Elle ajoute, s’agissant des heures supplémentaires, que le salarié ne verse aux débats aucun élément et demande qu’il soit débouté de sa demande à ce titre.

***

M. [P] verse aux débats les feuilles de frais de déplacement du mois d’octobre 2015 au mois de mai 2016 ainsi que les fiches de paie du mois de janvier 2016 au mois de mars 2017. Les frais de déplacement sont réglés avec un mois de décalage : par exemple, en janvier 2016, est payée la somme figurant sur la feuille de déplacement de décembre 2015.

M. [P] ne produit pas les fiches de paie de novembre et décembre 2015.

Il n’est pas établi que les frais d’octobre et novembre 2015, dont le montant est connu, n’auraient pas été payés. Du reste, la demande du salarié n’est pas précise sur les périodes au cours desquelles les frais de déplacement n’auraient pas été payés.

Le conseil de prud’hommes a justement rejeté la demande de M [K].

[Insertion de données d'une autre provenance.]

/-- Flits up to the one that an ACK names leave the replay buffer (R516). -/
def HnPort.acked (h : HnPort) (a : Nat) : HnPort :=
  if h.tx.any fun e => e.seq % 4096 == a then { h with tx := (h.tx.dropWhile fun e => e.seq % 4096 != a).drop 1 } else h

/-- Every unacknowledged flit is sent again with its own sequence number (R397, R516). -/
def State.resend (s : State) (p : Nat) : State := s.forEach (s.hn p).tx fun t e => t.sendTx p false e

/-- ACK and NAK of a good flit (R516). -/
def State.takeAck (s : State) (p : Nat) (f : Flit) : State :=
  let s1 := s.modHn p fun h => h.acked f.ack
  let s2 := if f.nak then s1.resend p else s1
  s2.pumpPort p (s2.hn p).wait.length

/-- A NAK goes out in an IDLE flit (R516). -/
def State.sendNak (s : State) (p : Nat) : State := (s.launch p true ⟨0, 0, .empty⟩).bump .HN_REPLAY_COUNT p .COUNT 1

/-- The tamper alarm of a port (R398): for every key ID with crossings on it; the camps with crossings halt. What the log shows of CAUSE, LEVEL and address the spec leaves open. -/
def State.linkTamper (s : State) (p : Nat) : State :=
  let camps := s.liveCamps fun c => s.xingOnPort c p
  let keys := (camps.map fun c => s.rd .RUN_CAMP_STATUS c .KEY_ID).eraseDups
  let s1 := if keys.isEmpty then s else (s.alarmLog 1 (s.openAt 0 % 16) (s.openAt 1 % 8) (s.openAt 2 % 2 ^ 38) keys).draw
  (s1.forEach camps fun t c => t.haltCond c 4).loadKeyEvent keys

/-- A flit has failed (R398, R516), by its tag where `tag` gives its SEQ: REPLAY, a NAK, and retraining after 8 failures in succession, or 4 of one flit's tag, or more than 16 tag failures within 1 ms. -/
def State.flitFails (s : State) (p : Nat) (tag : Option Nat) : State :=
  let times := (s.hn p).tagTimes.filter fun t => decide (s.ticks < t + 500000)
  let s1 := (s.wr .HN_STATUS p .REPLAY 1).modHn p fun h =>
    match tag with
    | some n => { h with fails := h.fails + 1, tagSeq := n, tagRun := if h.tagSeq = n then h.tagRun + 1 else 1, tagTimes := times ++ [s.ticks] }
    | none => { h with fails := h.fails + 1, tagRun := 0, tagTimes := times }
  let h := s1.hn p
  if tag.isSome && (decide (4 ≤ h.tagRun) || decide (16 < h.tagTimes.length)) then (s1.linkTamper p).retrain p
  else if 8 ≤ h.fails then s1.retrain p
  else s1.sendNak p

/-- A receive lane is to be replaced (R517, R520): SPARE_REQ, or retraining where the spare is in use. -/
def State.startSpare (s : State) (p lane : Nat) : State :=
  if s.rd .HN_STATUS p .SPARE_RX = 1 ∨ (s.hn p).sparing.isSome = true then s.retrain p
  else (s.modHn p fun h => { h with sparing := some lane }).sendSlot p (3 + 2 ^ 4 * lane)

/-- Symbol errors of a lane (R520, R676): counted, and a lane over THRESH within the window is spared in hardware mode. -/
def State.countSym (s : State) (p lane n : Nat) : State :=
  let h := s.hn p
  let ms := max 1 (s.rd .HN_SPARE_CFG p .WINDOW_MS)
  let (t0, k0) := tget (s.ticks, 0) h.win lane
  let (t1, k1) := if s.ticks < t0 + 500000 * ms then (t0, k0 + n) else (s.ticks, n)
  let thr := s.rd .HN_SPARE_CFG p .THRESH
  let s1 := s.modHn p fun x => { x with errs := tset x.errs lane (satAdd 32 (tget 0 x.errs lane) n), win := tset x.win lane (t1, k1) }
  if lane < 8 ∧ thr ≠ 0 ∧ thr < k1 ∧ s.rd .HS_CTRL 0 .SPARE_HOST = 0 ∧ s.hnState p = 8 ∧ h.sparing.isNone = true
      ∧ !(s.rd .HN_STATUS p .SPARE_RX == 1 && s.rd .HN_STATUS p .SPARED_RX == lane) then
    (s1.modHn p fun x => { x with win := tset x.win lane (s.ticks, 0) }).startSpare p lane
  else s1

/-- Lane 8 is locked and takes the place of the lane (R520), with a KIND 7 entry of the wear record (R673). -/
def State.takeSpare (s : State) (p : Nat) : State :=
  match (s.hn p).sparing with
  | none => s
  | some n =>
    (((s.wrs .HN_STATUS p [(.SPARE_RX, 1), (.SPARED_RX, n)]).modHn p fun h => { h with sparing := none }).sendSlot p (4 + 2 ^ 4 * n)).wearAdd 7 ⟨8, p, n⟩ 0

/-- The judgement of a flit (R513, R516, R398): FEC, then CRC (a reserved TYPE counts as failing it), then the tag, then SEQ. -/
def State.judgeFlit (s : State) (p : Nat) (f : Flit) (o : FlitObs) : State :=
  let replay := s.rd .HN_STATUS p .REPLAY = 1
  if o.fec = 2 then (s.bump .HN_FEC_UE p .COUNT 1).flitFails p none
  else
    let s1 := if o.fec = 1 then s.bump .HN_FEC_CE p .COUNT 1 else s
    if o.crc = false ∨ 3 ≤ f.type then (s1.bump .HN_CRC_ERR p .COUNT 1).flitFails p none
    else if s.keyed p = true ∧ o.tag = false then (s1.bump .MP_LINK_AUTH p .COUNT 1).flitFails p (some f.seq)
    else if f.seq ≠ (s.hn p).expect % 4096 then (if replay then s1 else s1.flitFails p none)
    else
      let s2 := (s1.wr .HN_STATUS p .REPLAY 0).modHn p fun h => { h with expect := h.expect + 1, fails := 0, tagRun := 0 }
      s2.takeAck p f

/-- FLIT_RECEIVE (R513, R516, R520). DEDUCED (log 63), unsafe. -/
def execFlitReceive (port : Nat) (f : Flit) (obs : FlitObs) (s : State) : Host.Outcome State Fault Refusal :=
  if s.flowing port then
    let s1 := s.forEach obs.sym fun t e => t.countSym port e.1 e.2
    let s2 := if obs.locked8 then s1.takeSpare port else s1
    .next (if s2.flowing port then s2.judgeFlit port f obs else s2)
  else .next s

/-- Some die group of the camp has begun the boundary steps of its cycle, in which no item of it is under way any more (R169). -/
def State.pastB0 (s : State) (c : Nat) : Bool :=
  (s.campDies c).any fun d => match (s.group c d).pos with
    | .bnd b => b != 0
    | .step _ => false

/-- A DATA flit's payload for its camp (R514): one of the next design cycle, or of one whose vector is not here yet, is kept until that cycle begins. -/
def State.dataArrives (s : State) (p : Nat) (d : DataPay) : State :=
  match (List.range 64).find? fun c => decide (2 ≤ s.campState c) && s.spans c && s.hopOnPort c p && (s.camp c).tag == d.tag with
  | none => s
  | some c =>
    let cyc := (s.camp c).cycle.toNat % 16
    let keep := s.modCamp c fun x => { x with early := x.early ++ [(p, d)] }
    if d.cyc = cyc then
      if s.pastB0 c then s
      else match s.vecNow c with
        | some v => s.portItems c p d v
        | none => keep
    else if d.cyc = (cyc + 1) % 16 then keep.forEach (s.campDies c) fun t e => t.raiseHigh c e 0
    else s

/-- DATA_FLIT (R514, R395): a link without a key carries no crossing. -/
def execDataFlit (port : Nat) (d : DataPay) (s : State) : Host.Outcome State Fault Refusal :=
  .next (if s.hnState port = 8 ∧ s.keyed port = true then s.dataArrives port d else s)


/-- REPLAY_TIMEOUT (R516). -/
def execReplayTimeout (port : Nat) (s : State) : Host.Outcome State Fault Refusal :=
  .next (if s.flowing port then s.resend port else s)

/-- The read-write fields of HN_CTRL written along with a command (R528). DEDUCED (log 49), unsafe. -/
def State.hnCtrl (s : State) (p : Nat) (f : HnFields) : State :=
  s.wrs .HN_CTRL p [(.EN, bit f.en), (.RATE_MAX, f.rateMax), (.EQ_HOST, bit f.eqHost), (.PRESET, f.preset), (.IDLE_EN, bit f.idleEn), (.IDLE_AFTER, f.idleAfter)]

/-- RETRAIN (R517, R527). -/
def execRetrain (port : Nat) (f : HnFields) (s : State) : Host.Outcome State Fault Refusal :=
  s.asWrite .HN_CTRL port fun s => .next ((s.hnCtrl port f).retrain port)

/-- HN_SPARE_CMD (R520, R527): ignored with CMD_ERR while the port is not UP or the direction's spare is in use. -/
def execHnSpareCmd (port : Nat) (f : HnFields) (s : State) : Host.Outcome State Fault Refusal :=
  s.asWrite .HN_CTRL port fun s =>
  let s1 := s.hnCtrl port f
  let n := s.laneSel port
  if s.hnState port ≠ 8 ∨ s.rd .HN_STATUS port .SPARE_RX = 1 ∨ (s.hn port).sparing.isSome = true then .next (s1.wr .HN_STATUS port .CMD_ERR 1)
  else if n < 8 then .next (s1.startSpare port n)
  else .next s1

/-- EXIT_IDLE (R519). -/
def execExitIdle (port : Nat) (f : HnFields) (s : State) : Host.Outcome State Fault Refusal :=
  s.asWrite .HN_CTRL port fun s => .next ((s.hnCtrl port f).exitIdle port)

/-- The link carries crossing entries or guyline traffic of a camp that is neither UNLOADED nor LOADING (R518). -/
def State.linkUsed (s : State) (p : Nat) : Bool := !(s.liveCamps fun c => s.campState c != 1 && (s.xingOnPort c p || s.hopOnPort c p)).isEmpty

/-- IDLE_TIMER (R518, R524): a port with nothing to send enters IDLE. -/
def execIdleTimer (port : Nat) (s : State) : Host.Outcome State Fault Refusal :=
  if s.hnState port = 8 ∧ s.rd .HN_CTRL port .IDLE_EN = 1 ∧ s.linkUsed port = false ∧ (s.hn port).wait.isEmpty = true then
    .next ((s.sendSlot port 5).wr .HN_STATUS port .STATE 9)
  else .next s

/-- IDLE_ENTER (R518): both ends' lanes go to electrical idle, but for a link that a camp uses; a flit that is due makes the port leave it at once. -/
def execIdleEnter (port : Nat) (s : State) : Host.Outcome State Fault Refusal :=
  if s.hnState port = 8 ∧ s.linkUsed port = false then
    let s1 := s.wr .HN_STATUS port .STATE 9
    .next (if (s.hn port).wait.isEmpty then s1 else s1.exitIdle port)
  else .next s

/-- IDLE_EXIT_BURST (R519): the port relocks, answers with its own burst unless it began the exit, and flits resume. -/
def execIdleExitBurst (port : Nat) (s : State) : Host.Outcome State Fault Refusal :=
  if s.hnState port = 9 then
    let s1 := if (s.hn port).exiting then s else s.emit (.burst port)
    let s2 := (s1.wr .HN_STATUS port .STATE 8).modHn port fun h => { h with exiting := false }
    .next (s2.pumpPort port (s2.hn port).wait.length)
  else .next s

/-- IDLE_LOCK_TIMEOUT (R519). -/
def execIdleLockTimeout (port : Nat) (s : State) : Host.Outcome State Fault Refusal :=
  .next (if s.hnState port = 9 ∧ (s.hn port).exiting = true then s.retrain port else s)

/-- LANE_LOCK_LOSS (R517, R520, R523, R676): a lane in use needs sparing; the spare lost in use or in a handshake, or a second lane, makes the port retrain. -/
def execLaneLockLoss (port lane : Nat) (s : State) : Host.Outcome State Fault Refusal :=
  if s.hnState port ≠ 8 then .next s
  else if 8 ≤ lane then
    .next (if s.rd .HN_STATUS port .SPARE_RX = 1 ∨ (s.hn port).sparing.isSome = true then s.retrain port else s)
  else if s.rd .HN_STATUS port .SPARE_RX = 1 ∧ s.rd .HN_STATUS port .SPARED_RX = lane then .next s
  else if (s.hn port).sparing = some lane then .next s
  else .next (s.startSpare port lane)

/-- SPARE_REQ (R520, R525): lane 8 wakes with a burst and mirrors the failing lane. -/
def execSpareReq (port lane : Nat) (s : State) : Host.Outcome State Fault Refusal :=
  if s.hnState port = 8 then .next ((s.modHn port fun h => { h with mirror := some lane }).emit (.burst port)) else .next s

/-- SPARE_DONE (R520): the replaced lane goes to electrical idle. -/
def execSpareDone (port lane : Nat) (s : State) : Host.Outcome State Fault Refusal :=
  if (s.hn port).mirror = some lane then
    .next ((s.wrs .HN_STATUS port [(.SPARE_TX, 1), (.SPARED_TX, lane)]).modHn port fun h => { h with mirror := none })
  else .next s

/-- SPARING_TIMEOUT (R520). -/
def execSparingTimeout (port : Nat) (s : State) : Host.Outcome State Fault Refusal :=
  .next (if (s.hn port).sparing.isSome = true ∨ (s.hn port).mirror.isSome = true then s.retrain port else s)

/-- EPOCH (R396, R397, R526): the receive direction goes to its next key, and its flits count anew. -/
def execEpoch (port : Nat) (s : State) : Host.Outcome State Fault Refusal :=
  if s.keyed port then
    let s1 := s.modHn port fun h => { h with epochRx := h.epochRx + 1, expect := 0 }
    .next ((s1.wr .MP_LINK_STATUS port .EPOCH_RX ((s1.hn port).epochRx % 65536)).setKeys port)
  else .next s

/-- EPOCH_LIMIT (R396): the sender signals the new epoch; with the slot it goes to its next key. -/
def execEpochLimit (port : Nat) (s : State) : Host.Outcome State Fault Refusal :=
  if s.keyed port = true ∧ ((s.hn port).wait.all fun f => f.ctrl % 16 != 2) = true then
    .next (s.sendSlot port 2)
  else .next s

Il résulte des dispositions de l’article L. 3171-4 du code du travail qu’en cas de litige relatif à l’existence ou au nombre d’heures de travail accomplies, il appartient au salarié de présenter, à l’appui de sa demande, des éléments suffisamment précis quant aux heures non rémunérées qu’il prétend avoir accomplies afin de permettre à l’employeur, qui assure le contrôle des heures de travail effectuées, d’y répondre utilement en produisant ses propres éléments. Le juge forme sa conviction en tenant compte de l’ensemble de ces éléments au regard des exigences rappelées aux dispositions légales et réglementaires précitées. Après analyse des pièces produites par l’une et l’autre des parties, dans l’hypothèse où il retient l’existence d’heures supplémentaires, il évalue souverainement, sans être tenu de préciser le détail de son calcul, l’importance de celles-ci et fixe les créances salariales s’y rapportant.

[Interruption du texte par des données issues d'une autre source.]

-- ==== Sys2Proof/Machine/LoadCheck.lean ====
section
/-! DEFINITION. The loader's contract checks (R276 to R284) and what it computes from the image and the placement: the assignment of pitches (R31), hops and reach (R214, R280), crossings in physical form (R185, R726), shares (R219 to R222), tables of deep accesses and ports (R354 to R356, R446), and the acquisition setup (R580, R589, R606). -/

namespace Sys2Proof.Machine

/-- The grade step clock in MHz (R1). -/
def gradeMhz (g : Nat) : Nat := if g = 3 then 2000 else 1600

/-- A change of the loader. -/
def State.modLoad (s : State) (f : Load → Load) : State := { s with load := f s.load }

/-- The header of the load; zeros before it has come. -/
def Load.head (l : Load) : LoadHdr := l.hdr.getD ⟨0, 0, 0, 0, [], [], 0, 0, [], [], []⟩

/-- The logical clusters of this module's part. -/
def Load.clusters (l : Load) : Nat := l.head.lclusters.getD (l.lmod.getD 0) 0

/-- The camp's target step clock in MHz (R277). -/
def State.loadTarget (s : State) : Nat :=
  s.load.places.zipIdx.foldl (fun t e => min t (gradeMhz (if s.load.lmod = some e.2 then s.part.grade else e.1.grade))) s.load.head.target

/-- A pitch may be given logical pitch number `acc.length`, after the ones given so far (R31). -/
def fits (dies : List (Nat × Nat)) (acc : List Nat) (x : Nat × Nat) (p : Nat) : Bool :=
  let i := acc.length
  !acc.contains p && (acc.zip dies).zipIdx.all fun e =>
    let q := e.1.1
    let y := e.1.2
    (y.1 == x.1) == (q / 8 == p / 8) && (x.2 != e.2 || (p == q + 1 && p / 8 == q / 8)) && (y.2 != i || (q == p + 1 && p / 8 == q / 8))

/-- The lowest ascending assignment of logical pitches to the pitches of the set that meets every DIE and UPPER relation (R31, R325). -/
def assignRest (dies : List (Nat × Nat)) (set : List Nat) : List (Nat × Nat) → List Nat → Option (List Nat)
  | [], acc => some acc
  | x :: rest, acc => set.findSome? fun p => if fits dies acc x p then assignRest dies set rest (acc ++ [p]) else none

/-- The assignment of a PLACE record; an UPPER that names no other logical pitch cannot be met. -/
def assignPitches (dies : List (Nat × Nat)) (set : List Nat) : Option (List Nat) :=
  if dies.zipIdx.all fun e => e.1.2 == 0xFFFF || (decide (e.1.2 < dies.length) && e.1.2 != e.2) then assignRest dies set dies [] else none

/-- The ports toward a neighbour on which a trained, keyed link stands (R280, R395). DEDUCED (log 67), unsafe. -/
def State.portsTo (s : State) (peer : Nat) : List Nat :=
  (List.range 6).filter fun p => s.nbrActive p && s.rd .FB_NBR p .ADDR == peer && (s.hnState p == 8 || s.hnState p == 9) && s.keyed p

/-- The port that carries a hop to a neighbour: of parallel links, the one with the lowest port number at the lower address. -/
def State.portTo (s : State) (peer : Nat) : Option Nat :=
  let key := fun p => if s.ownAddr ≤ peer then p else s.rd .FB_NBR p .PORT
  (s.portsTo peer).foldl (fun b p => match b with
    | none => some p
    | some q => if key p < key q then some p else some q) none

/-- The one-way latency in ps of the link between two modules (R280, R535): this module's own measurement, or the one in a topology record. -/
def State.linkPs (s : State) (a b : Nat) : Option Nat :=
  if a = s.ownAddr then (s.portTo b).map fun p => s.rd .HN_LAT p .ONEWAY_PS
  else if b = s.ownAddr then (s.portTo a).map fun p => s.rd .HN_LAT p .ONEWAY_PS
  else match s.fab.topo.find? fun e => e.1 == a with
    | none => none
    | some e => e.2.ports.findSome? fun r => match r with
      | some t => if t.addr = b then some t.ps else none
      | none => none

/-- The address of a logical module. -/
def Load.addrOf (l : Load) (m : Nat) : Nat := (l.places.getD m ⟨0, 0, 0, 0, 0, 0⟩).addr

/-- The measured latency of each hop record in steps (R279, R280); none where the modules are not joined. -/
def State.hopSteps (s : State) : List (Option Nat) :=
  s.load.head.hops.map fun h => (s.linkPs (s.load.addrOf h.1) (s.load.addrOf h.2.1)).map fun ps => stepsOf ps s.loadTarget

/-- One round of shortest paths over edges with weights. -/
def relax (edges : List (Nat × Nat × Nat)) (d : List (Option Nat)) : List (Option Nat) :=
  edges.foldl (fun d e =>
    let via := fun (a b : Nat) (d : List (Option Nat)) =>
      match d.getD a none, d.getD b none with
      | some x, none => d.set b (some (x + e.2.2))
      | some x, some y => if x + e.2.2 < y then d.set b (some (x + e.2.2)) else d
      | none, _ => d
    via e.2.1 e.1 (via e.1 e.2.1 d)) d

/-- The longest shortest path between two modules of the camp, each hop weighed by `w` of its record and its measured latency. -/
def State.farthest (s : State) (w : Nat → Nat) : Nat :=
  let n := s.load.head.modules
  let edges := (s.load.head.hops.zip s.hopSteps).map fun e => (e.1.1, e.1.2.1, w (e.2.getD 0))
  (List.range n).foldl (fun g m =>
    let d := (List.range n).foldl (fun d _ => relax edges d) ((List.replicate n none).set m (some 0))
    d.foldl (fun g x => max g (x.getD 0)) g) 0

/-- The reach G of the camp (R214): 16 steps, and between modules the hops of the shortest path, each with 40 steps more. -/
def State.loadReach (s : State) : Nat := 16 + s.farthest fun l => l + 40

/-- Hop records that name a logical module, in record order (R726). -/
def Load.hopsOf (l : Load) (m : Nat) : List Nat :=
  (l.head.hops.zipIdx.filter fun e => e.1.1 == m || e.1.2.1 == m).map (·.2)

/-- The other end of hop record `r`, seen from module `m`. -/
def Load.beyond (l : Load) (m r : Nat) : Nat :=
  let h := l.head.hops.getD r (0, 0, 0)
  if h.1 = m then h.2.1 else h.1

/-- The budget of hop record `r`. -/
def Load.budgetOf (l : Load) (r : Nat) : Nat := (l.head.hops.getD r (0, 0, 0)).2.2

/-- A module's crossing entries as the image gives them, numbered within the camp (R303), each with its record's segment. -/
def Load.entriesOf (l : Load) (m : Nat) : List (Nat × Xing) :=
  (l.xings.filter fun r => r.mask.testBit m).flatMap fun r => r.entries.map fun w => (r.seg, xingOf w)

/-- The pitches of a logical E-die in logical order (R726). -/
def Load.rows (l : Load) (die : Nat) : List Nat :=
  ((l.assign.zip l.dies).filter fun e => e.2.1 == die).map (·.1)

/-- An E-die endpoint translated (R726). -/
def Load.edgeEnd (l : Load) (e : Nat) : Option Nat :=
  match (l.rows (epPlace e))[epLane e / 64]? with
  | some p => some (512 * (p / 8) + 64 * (p % 8) + epLane e % 64)
  | none => none

/-- Slots that the camp names on the hop with rank `h` of this module: the highest slot and one (R181). -/
def Load.slotsOn (l : Load) (h : Nat) : Nat :=
  (l.entriesOf (l.lmod.getD 0)).foldl (fun n e =>
    let f := fun x n => if epPlace x = 8 + h then max n (epLane x + 1) else n
    if e.2.valid then f e.2.src (f e.2.dst n) else n) 0

/-- The lowest base at which a block of `size` fits beside the blocks taken, below `limit` (R273). -/
def freeBase (taken : List (Nat × Nat)) (limit size : Nat) : Option Nat :=
  if size = 0 then some 0
  else (List.range (limit + 1 - size)).find? fun b => taken.all fun t => t.2 == 0 || decide (b + size ≤ t.1) || decide (t.1 + t.2 ≤ b)

/-- The hops of the camp on this module (R276, R280): record, port, peer, budget, latency, base and slots; and whether a base fits for each (R273). -/
def State.loadHops (s : State) : List Hop × Bool :=
  let l := s.load
  let m := l.lmod.getD 0
  (l.hopsOf m).zipIdx.foldl (fun (acc, fits) e =>
    let peer := l.addrOf (l.beyond m e.1)
    let p := (s.portTo peer).getD 0
    let others := (s.liveCamps fun c => c != l.camp).flatMap fun c => ((s.camp c).hops.filter fun h => h.port == p).map fun h => (h.base, h.slots)
    let mine := (acc.filter fun (h : Hop) => h.port == p).map fun h => (h.base, h.slots)
    let b := freeBase (others ++ mine) (usableSlots (s.rd .HN_STATUS p .RATE)) (l.slotsOn e.2)
    (acc ++ [⟨e.1, p, peer, l.budgetOf e.1, (s.hopSteps.getD e.1 none).getD 0, b.getD 0, l.slotsOn e.2, false⟩], fits && b.isSome)) ([], true)

/-- An endpoint of an entry translated (R726); a port slot by the hops of this module. -/
def State.loadEnd (s : State) (hops : List Hop) (e : Nat) : Option Nat :=
  if epPlace e < 8 then s.load.edgeEnd e
  else if epPlace e < 14 then
    match hops[epPlace e - 8]? with
    | some h => some (512 * (8 + h.port) + (h.base + epLane e) % 512)
    | none => none
  else none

M. [K] ne produit aucun élément permettant à l’employeur d’y répondre.

Le conseil de prud’hommes a justement rejeté la demande de M [K].

Sur les autres demandes :

M. [K], qui succombe en son recours, sera condamné aux dépens d’appel.

Il n’est pas inéquitable de laisser à la SELARL GARNIER GUILLOUET, prise en sa qualité de liquidateur judiciaire de la société Willy Betz France affrètement, la charge des frais non compris dans les dépens qu’elle a dû exposer en cause d’appel.

PAR CES MOTIFS,

La cour statuant publiquement, par arrêt mis à disposition, contradictoirement

Confirme le jugement en ce qu’il a débouté M. [K] de ses demandes au titre des frais professionnels et des heures supplémentaires, l’a condamné aux dépens et a rejeté la demande en paiement d’une indemnité de procédure formée par le liquidateur judiciaire, ès qualités

L’infirme pour le surplus ;

Statuant à nouveau,

Déclare irrecevables les demandes en dommages-intérêts pour licenciement sans cause réelle et sérieuse, indemnité compensatrice de préavis et congés payés afférents, en complément sur l’indemnité de licenciement et en dommages et intérêts pour exécution déloyale du contrat de travail formées par M. [K] ;

Y ajoutant

Condamne M. [K] aux dépens d’appel ;

Déboute la SELARL GARNIER GUILLOUET, prise en sa qualité de liquidateur judiciaire de la société Willy Betz France affrètement, de sa demande fondée sur l’article 700 du code de procédure civile en cause d’appel.